By the time I got back to my room, it was almost 9 a.m., but I buckled right down to work. The words gushed out.

Then I wrote one perfect sentence.

I sat back and looked at it in surprise.

Then I looked at the clock. 10 a.m.

I broke my “no Internet” rule long enough to email a couple of friends and say, “Sometimes you have to write for an hour to get one perfect sentence.” Then I re-unplugged. **

The hundreds of words that came before that sentence? I don’t know if they will survive. But I’ve got that one. Perfect. Sentence. It would be nice if ALL my sentences came out like that, but o my friends, it does NOT work that way for me.

I went out for lunch and dinner, then I wrote some more. If I wasn’t writing, I was staring into space thinking about my story. That’s one of the most important elements of writing: the luxury of staring into space.

Sometime after 9 p.m. I got tired and shut down the laptop. I watched the last 45 minutes or so of “Meet the Parents,” which is a pretty good way to end the day … a bride with a black eye, sewage spraying all over people, an impostor cat, and a happily-ever-after.

I got up at 6:15 again the next morning (okay, I lied: I hit the snooze button once. I got up at 6:25). I brewed another instant coffee, then I went outside, because my new scene demanded I walk around dark downtown again.

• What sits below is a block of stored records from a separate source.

@[simp] theorem State.reportCheckError_frame (h : Fin 16) :
    (s.reportCheckError h).pending = s.pending ∧ (s.reportCheckError h).now = s.now ∧
      (s.reportCheckError h).ownStation = s.ownStation ∧ (s.reportCheckError h).routes = s.routes ∧
      (s.reportCheckError h).headPort = s.headPort ∧ (s.reportCheckError h).travel = s.travel ∧
      (s.reportCheckError h).strands = s.strands ∧ (s.reportCheckError h).scans = s.scans ∧
      (s.reportCheckError h).pressUnknown = s.pressUnknown ∧ (s.reportCheckError h).cutInvalid = s.cutInvalid ∧
      (s.reportCheckError h).handler.requests = s.handler.requests ∧
      (s.reportCheckError h).handler.waiting = s.handler.waiting ∧
      (s.reportCheckError h).handler.restart = s.handler.restart ∧
      (s.reportCheckError h).handler.noticeTarget = s.handler.noticeTarget ∧
      (s.reportCheckError h).handler.counters.requestsDone = s.handler.counters.requestsDone ∧
      (s.reportCheckError h).handler.counters.requestsRefused = s.handler.counters.requestsRefused ∧
      (s.reportCheckError h).handler.counters.requestsBusy = s.handler.counters.requestsBusy ∧
      (s.reportCheckError h).handler.counters.busyUnsent = s.handler.counters.busyUnsent ∧
      (s.reportCheckError h).linePort.parser = s.linePort.parser ∧
      (s.reportCheckError h).linePort.counters = s.linePort.counters ∧
      (s.reportCheckError h).linePort.adviceTurn = s.linePort.adviceTurn ∧
      (s.reportCheckError h).linePort.pieceTurn = s.linePort.pieceTurn := by
  simp only [State.reportCheckError]; (repeat' split) <;> simp

@[simp] theorem State.reportCheckError_strand (h : Fin 16) (j : Fin 4) : (s.reportCheckError h).strand j = s.strand j :=
  State.strand_of_strands (by simp) j

@[simp] theorem State.reportCheckError_otherHead {h : Fin 16} {q : Fin 16} (hq : q ≠ h) :
    (s.reportCheckError h).head q = s.head q := by
  simp only [State.reportCheckError]; (repeat' split) <;> simp [hq]

@[simp] theorem State.reportCheckError_mount (h : Fin 16) (q : Fin 16) :
    ((s.reportCheckError h).head q).mount = (s.head q).mount := by
  simp only [State.reportCheckError]; (repeat' split) <;> simp

@[simp] theorem State.reportAccepted_frame (h : Fin 16) :
    (s.reportAccepted h).pending = s.pending ∧ (s.reportAccepted h).now = s.now ∧
      (s.reportAccepted h).ownStation = s.ownStation ∧ (s.reportAccepted h).routes = s.routes ∧
      (s.reportAccepted h).headPort = s.headPort ∧ (s.reportAccepted h).travel = s.travel ∧
      (s.reportAccepted h).strands = s.strands ∧ (s.reportAccepted h).scans = s.scans ∧
      (s.reportAccepted h).pressUnknown = s.pressUnknown ∧ (s.reportAccepted h).cutInvalid = s.cutInvalid ∧
      (s.reportAccepted h).handler.requests = s.handler.requests ∧
      (s.reportAccepted h).handler.waiting = s.handler.waiting ∧
      (s.reportAccepted h).handler.restart = s.handler.restart ∧
      (s.reportAccepted h).handler.noticeTarget = s.handler.noticeTarget ∧
      (s.reportAccepted h).handler.counters.requestsDone = s.handler.counters.requestsDone ∧
      (s.reportAccepted h).handler.counters.requestsRefused = s.handler.counters.requestsRefused ∧
      (s.reportAccepted h).handler.counters.requestsBusy = s.handler.counters.requestsBusy ∧
      (s.reportAccepted h).handler.counters.busyUnsent = s.handler.counters.busyUnsent ∧
      (s.reportAccepted h).linePort.parser = s.linePort.parser ∧
      (s.reportAccepted h).linePort.counters = s.linePort.counters ∧
      (s.reportAccepted h).linePort.adviceTurn = s.linePort.adviceTurn ∧
      (s.reportAccepted h).linePort.pieceTurn = s.linePort.pieceTurn := by
  simp [State.reportAccepted]

@[simp] theorem State.reportAccepted_strand (h : Fin 16) (j : Fin 4) : (s.reportAccepted h).strand j = s.strand j :=
  State.strand_of_strands (by simp) j

@[simp] theorem State.reportAccepted_otherHead {h : Fin 16} {q : Fin 16} (hq : q ≠ h) :
    (s.reportAccepted h).head q = s.head q := by
  simp [State.reportAccepted, hq]

@[simp] theorem State.reportAccepted_mount (h : Fin 16) (q : Fin 16) :
    ((s.reportAccepted h).head q).mount = (s.head q).mount := by
  simp [State.reportAccepted]

@[simp] theorem State.reportDiscarded_frame (h : Fin 16) :
    (s.reportDiscarded h).pending = s.pending ∧ (s.reportDiscarded h).now = s.now ∧
      (s.reportDiscarded h).ownStation = s.ownStation ∧ (s.reportDiscarded h).routes = s.routes ∧
      (s.reportDiscarded h).headPort = s.headPort ∧ (s.reportDiscarded h).linePort = s.linePort ∧
      (s.reportDiscarded h).travel = s.travel ∧ (s.reportDiscarded h).strands = s.strands ∧
      (s.reportDiscarded h).scans = s.scans ∧ (s.reportDiscarded h).pressUnknown = s.pressUnknown ∧
      (s.reportDiscarded h).cutInvalid = s.cutInvalid ∧ (s.reportDiscarded h).handler = s.handler := by
  simp [State.reportDiscarded]

@[simp] theorem State.reportDiscarded_strand (h : Fin 16) (j : Fin 4) : (s.reportDiscarded h).strand j = s.strand j :=
  State.strand_of_strands (by simp) j

@[simp] theorem State.reportDiscarded_otherHead {h : Fin 16} {q : Fin 16} (hq : q ≠ h) :
    (s.reportDiscarded h).head q = s.head q := by
  simp [State.reportDiscarded, hq]

@[simp] theorem State.reportDiscarded_mount (h : Fin 16) (q : Fin 16) :
    ((s.reportDiscarded h).head q).mount = (s.head q).mount := by
  simp [State.reportDiscarded]

@[simp] theorem State.reportMiss_frame (h : Fin 16) :
    (s.reportMiss h).pending = s.pending ∧ (s.reportMiss h).now = s.now ∧
      (s.reportMiss h).ownStation = s.ownStation ∧ (s.reportMiss h).routes = s.routes ∧
      (s.reportMiss h).headPort = s.headPort ∧ (s.reportMiss h).travel = s.travel ∧
      (s.reportMiss h).strands = s.strands ∧ (s.reportMiss h).scans = s.scans ∧
      (s.reportMiss h).pressUnknown = s.pressUnknown ∧ (s.reportMiss h).cutInvalid = s.cutInvalid ∧
      (s.reportMiss h).handler.requests = s.handler.requests ∧ (s.reportMiss h).handler.waiting = s.handler.waiting ∧
      (s.reportMiss h).handler.restart = s.handler.restart ∧
      (s.reportMiss h).handler.noticeTarget = s.handler.noticeTarget ∧
      (s.reportMiss h).handler.counters.requestsDone = s.handler.counters.requestsDone ∧
      (s.reportMiss h).handler.counters.requestsRefused = s.handler.counters.requestsRefused ∧
      (s.reportMiss h).handler.counters.requestsBusy = s.handler.counters.requestsBusy ∧
      (s.reportMiss h).handler.counters.busyUnsent = s.handler.counters.busyUnsent ∧
      (s.reportMiss h).linePort.parser = s.linePort.parser ∧
      (s.reportMiss h).linePort.counters = s.linePort.counters ∧
      (s.reportMiss h).linePort.adviceTurn = s.linePort.adviceTurn ∧
      (s.reportMiss h).linePort.pieceTurn = s.linePort.pieceTurn := by
  simp only [State.reportMiss]; (repeat' split) <;> simp

@[simp] theorem State.reportMiss_strand (h : Fin 16) (j : Fin 4) : (s.reportMiss h).strand j = s.strand j :=
  State.strand_of_strands (by simp) j

@[simp] theorem State.reportMiss_otherHead {h : Fin 16} {q : Fin 16} (hq : q ≠ h) :
    (s.reportMiss h).head q = s.head q := by
  simp only [State.reportMiss]; (repeat' split) <;> simp [hq]

@[simp] theorem State.reportMiss_mount (h : Fin 16) (q : Fin 16) :
    ((s.reportMiss h).head q).mount = (s.head q).mount := by
  simp only [State.reportMiss]; (repeat' split) <;> simp

@[simp] theorem State.refreshHead_frame (i : Fin 4) (h : Fin 16) :
    (State.refreshHead i s h).pending = s.pending ∧ (State.refreshHead i s h).now = s.now ∧
      (State.refreshHead i s h).ownStation = s.ownStation ∧ (State.refreshHead i s h).routes = s.routes ∧
      (State.refreshHead i s h).headPort = s.headPort ∧ (State.refreshHead i s h).travel = s.travel ∧
      (State.refreshHead i s h).strands = s.strands ∧ (State.refreshHead i s h).scans = s.scans ∧
      (State.refreshHead i s h).pressUnknown = s.pressUnknown ∧ (State.refreshHead i s h).cutInvalid = s.cutInvalid ∧
      (State.refreshHead i s h).handler.requests = s.handler.requests ∧
      (State.refreshHead i s h).handler.waiting = s.handler.waiting ∧
      (State.refreshHead i s h).handler.restart = s.handler.restart ∧
      (State.refreshHead i s h).handler.noticeTarget = s.handler.noticeTarget ∧
      (State.refreshHead i s h).handler.counters.requestsDone = s.handler.counters.requestsDone ∧
      (State.refreshHead i s h).handler.counters.requestsRefused = s.handler.counters.requestsRefused ∧
      (State.refreshHead i s h).handler.counters.requestsBusy = s.handler.counters.requestsBusy ∧
      (State.refreshHead i s h).handler.counters.busyUnsent = s.handler.counters.busyUnsent ∧
      (State.refreshHead i s h).linePort.parser = s.linePort.parser ∧
      (State.refreshHead i s h).linePort.counters = s.linePort.counters ∧
      (State.refreshHead i s h).linePort.adviceTurn = s.linePort.adviceTurn ∧
      (State.refreshHead i s h).linePort.pieceTurn = s.linePort.pieceTurn := by
  simp only [State.refreshHead]; split <;> simp

@[simp] theorem State.refreshHead_strand (i : Fin 4) (h : Fin 16) (j : Fin 4) :
    (State.refreshHead i s h).strand j = s.strand j :=
  State.strand_of_strands (by simp) j

@[simp] theorem State.refreshHead_otherHead (i : Fin 4) {h : Fin 16} {q : Fin 16} (hq : q ≠ h) :
    (State.refreshHead i s h).head q = s.head q := by
  simp only [State.refreshHead]; split <;> simp [hq]

@[simp] theorem State.refreshHead_mount (i : Fin 4) (h : Fin 16) (q : Fin 16) :
    ((State.refreshHead i s h).head q).mount = (s.head q).mount := by
  dsimp only [State.refreshHead]; split <;> simp

@[simp] theorem State.refreshHeads_frame (i : Fin 4) :
    (s.refreshHeads i).pending = s.pending ∧ (s.refreshHeads i).now = s.now ∧
      (s.refreshHeads i).ownStation = s.ownStation ∧ (s.refreshHeads i).routes = s.routes ∧
      (s.refreshHeads i).headPort = s.headPort ∧ (s.refreshHeads i).travel = s.travel ∧
      (s.refreshHeads i).strands = s.strands ∧ (s.refreshHeads i).scans = s.scans ∧
      (s.refreshHeads i).pressUnknown = s.pressUnknown ∧ (s.refreshHeads i).cutInvalid = s.cutInvalid ∧
      (s.refreshHeads i).handler.requests = s.handler.requests ∧
      (s.refreshHeads i).handler.waiting = s.handler.waiting ∧
      (s.refreshHeads i).handler.restart = s.handler.restart ∧
      (s.refreshHeads i).handler.noticeTarget = s.handler.noticeTarget ∧
      (s.refreshHeads i).handler.counters.requestsDone = s.handler.counters.requestsDone ∧
      (s.refreshHeads i).handler.counters.requestsRefused = s.handler.counters.requestsRefused ∧
      (s.refreshHeads i).handler.counters.requestsBusy = s.handler.counters.requestsBusy ∧
      (s.refreshHeads i).handler.counters.busyUnsent = s.handler.counters.busyUnsent ∧
      (s.refreshHeads i).linePort.parser = s.linePort.parser ∧
      (s.refreshHeads i).linePort.counters = s.linePort.counters ∧
      (s.refreshHeads i).linePort.adviceTurn = s.linePort.adviceTurn ∧
      (s.refreshHeads i).linePort.pieceTurn = s.linePort.pieceTurn := by
  simp [State.refreshHeads, allHeads]

@[simp] theorem State.refreshHeads_strand (i : Fin 4) (j : Fin 4) : (s.refreshHeads i).strand j = s.strand j :=
  State.strand_of_strands (by simp) j

@[simp] theorem State.refreshHeads_mount (i : Fin 4) (q : Fin 16) :
    ((s.refreshHeads i).head q).mount = (s.head q).mount := by
  simp [State.refreshHeads, allHeads]
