-- ==== Sys2Proof/Laws/LinePort.lean ====
section
/-! SUPPORT. The frames that stand in the Line Port stay there: every operation but a transmission's end only adds records and lets
an idle transmitter make one selection (R12, R15, R17). One lemma for each operation that may add a record. -/

namespace Sys2Proof.Machine

theorem LineGrows.refl (p : LinePort) : LineGrows p p := ⟨[], .inl ⟨rfl, by simp, rfl, rfl⟩⟩

/-- One operation after another: at most one of them finds the transmitter idle and lets it select. -/
theorem LineGrows.trans {p q r : LinePort} (h : LineGrows p q) (k : LineGrows q r) : LineGrows p r := by
  obtain ⟨a, ⟨h1, h2, h3, h4⟩ | ⟨h1, x, h2, h3, h4, h5⟩ | ⟨h1, x, h2, h3, h4, h5⟩⟩ := h <;>
  obtain ⟨b, ⟨k1, k2, k3, k4⟩ | ⟨k1, y, k2, k3, k4, k5⟩ | ⟨k1, y, k2, k3, k4, k5⟩⟩ := k
  · exact ⟨a ++ b, .inl ⟨k1.trans h1, by rw [k2, h2, List.append_assoc], k3.trans h3, k4.trans h4⟩⟩
  · exact ⟨a ++ b, .inr (.inl ⟨h1.symm.trans k1, y, k2, by rw [← List.append_assoc, ← h2, k3], k4.trans h3, k5⟩)⟩
  · exact ⟨a ++ b, .inr (.inr ⟨h1.symm.trans k1, y, k2, by rw [k3, h2, List.append_assoc], h3.symm.trans k4, k5⟩)⟩
  · refine ⟨a ++ b, .inr (.inl ⟨h1, x, k1.trans h2, ?_, k3.trans h4, k4.trans h5⟩)⟩
    rw [k2, ← List.append_assoc, h3, List.cons_append]
  · rw [h2] at k1; cases k1
  · rw [h2] at k1; cases k1
  · exact ⟨a ++ b, .inr (.inr ⟨h1, x, k1.trans h2, by rw [k2, h3, List.append_assoc], by rw [h4, k3], k4.trans h5⟩)⟩
  · rw [h2] at k1; cases k1
  · rw [h2] at k1; cases k1

/-- Operations done in a row, one for each element of a list. -/
theorem foldl_lineGrows {α : Type} {f : State → α → State} (h : ∀ s a, LineGrows s.linePort (f s a).linePort) :
    ∀ (l : List α) (s : State), LineGrows s.linePort (l.foldl f s).linePort
  | [], _ => .refl _
  | a :: l, s => (h s a).trans (foldl_lineGrows h l (f s a))

/-- A change of a strand that comes after. -/
theorem LineGrows.modStrand {p : LinePort} {u : State} {i : Fin 4} {f : Strand → Strand} (h : LineGrows p u.linePort) :
    LineGrows p (u.modStrand i f).linePort := h

variable (s : State)

/-! ## Records, notices and advice -/

theorem State.kickLine_lineGrows : LineGrows s.linePort s.kickLine.linePort := by
  unfold State.kickLine
  split
  · next h =>
    have ht : s.linePort.tx = none := by simpa using h.1
    show LineGrows s.linePort s.linePort.select
    unfold LinePort.select
    split
    · exact .refl _
    · next r rest ho hf => exact ⟨[], .inr (.inl ⟨ht, r, rfl, by simp [ho], by simp [hf], rfl⟩)⟩
    · next f rest ho hf => exact ⟨[], .inr (.inr ⟨ht, f, rfl, by simp [ho], hf, rfl⟩)⟩
    · next r rest f rest' ho hf =>
      split
      · exact ⟨[], .inr (.inl ⟨ht, r, rfl, by simp [ho], rfl, rfl⟩)⟩
      · exact ⟨[], .inr (.inr ⟨ht, f, rfl, by simp, hf, rfl⟩)⟩
  · exact .refl _

theorem State.enqueueRecord_lineGrows (r : Record) : LineGrows s.linePort (s.enqueueRecord r).linePort :=
  .trans (q := { s.linePort with own := s.linePort.own ++ [r] }) ⟨[r], .inl ⟨rfl, rfl, rfl, rfl⟩⟩
    (State.kickLine_lineGrows { s with linePort := { s.linePort with own := s.linePort.own ++ [r] } })

theorem State.raise_lineGrows (n : Notice) : LineGrows s.linePort (s.raise n).linePort := by
  unfold State.raise
  dsimp only
  split
  · exact State.enqueueRecord_lineGrows s.takeNoticeNumber _
  · exact ⟨[], .inl ⟨rfl, by simp [State.takeNoticeNumber], rfl, rfl⟩⟩

theorem State.issueAdvice_lineGrows (i : Fin 4) (kind : AdviceKind) (cls : ConditionClass) (a b : Nat) :
    LineGrows s.linePort (s.issueAdvice i kind cls a b).linePort := by
  unfold State.issueAdvice
  dsimp only
  split
  · exact State.enqueueRecord_lineGrows (s.modStrand i _) _
  · exact .refl _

Back to the hotel room for one last burst of writing.

Around 10:30 a.m. I started losing momentum. My gush slowed to a trickle. I checked my word count. Almost 4500 new words in my 40-hour getaway. That’s a LOT, for me. I took a shower, which shook loose one more idea (showers are a great source of ideas), and I added it to the story.

Then I went home.

My husband and son were out with friends. :-)

When they came home, I watched The Office with my son.


* Netflix, book event, DVR’d shows, book event, Hulu, book event …

** Remember that Office episode where Dwight is shunning Andy? But he has to talk to him about something, so he makes a parking-arm gesture and says, “Un-shun,” then “Re-shun.” That’s how I felt.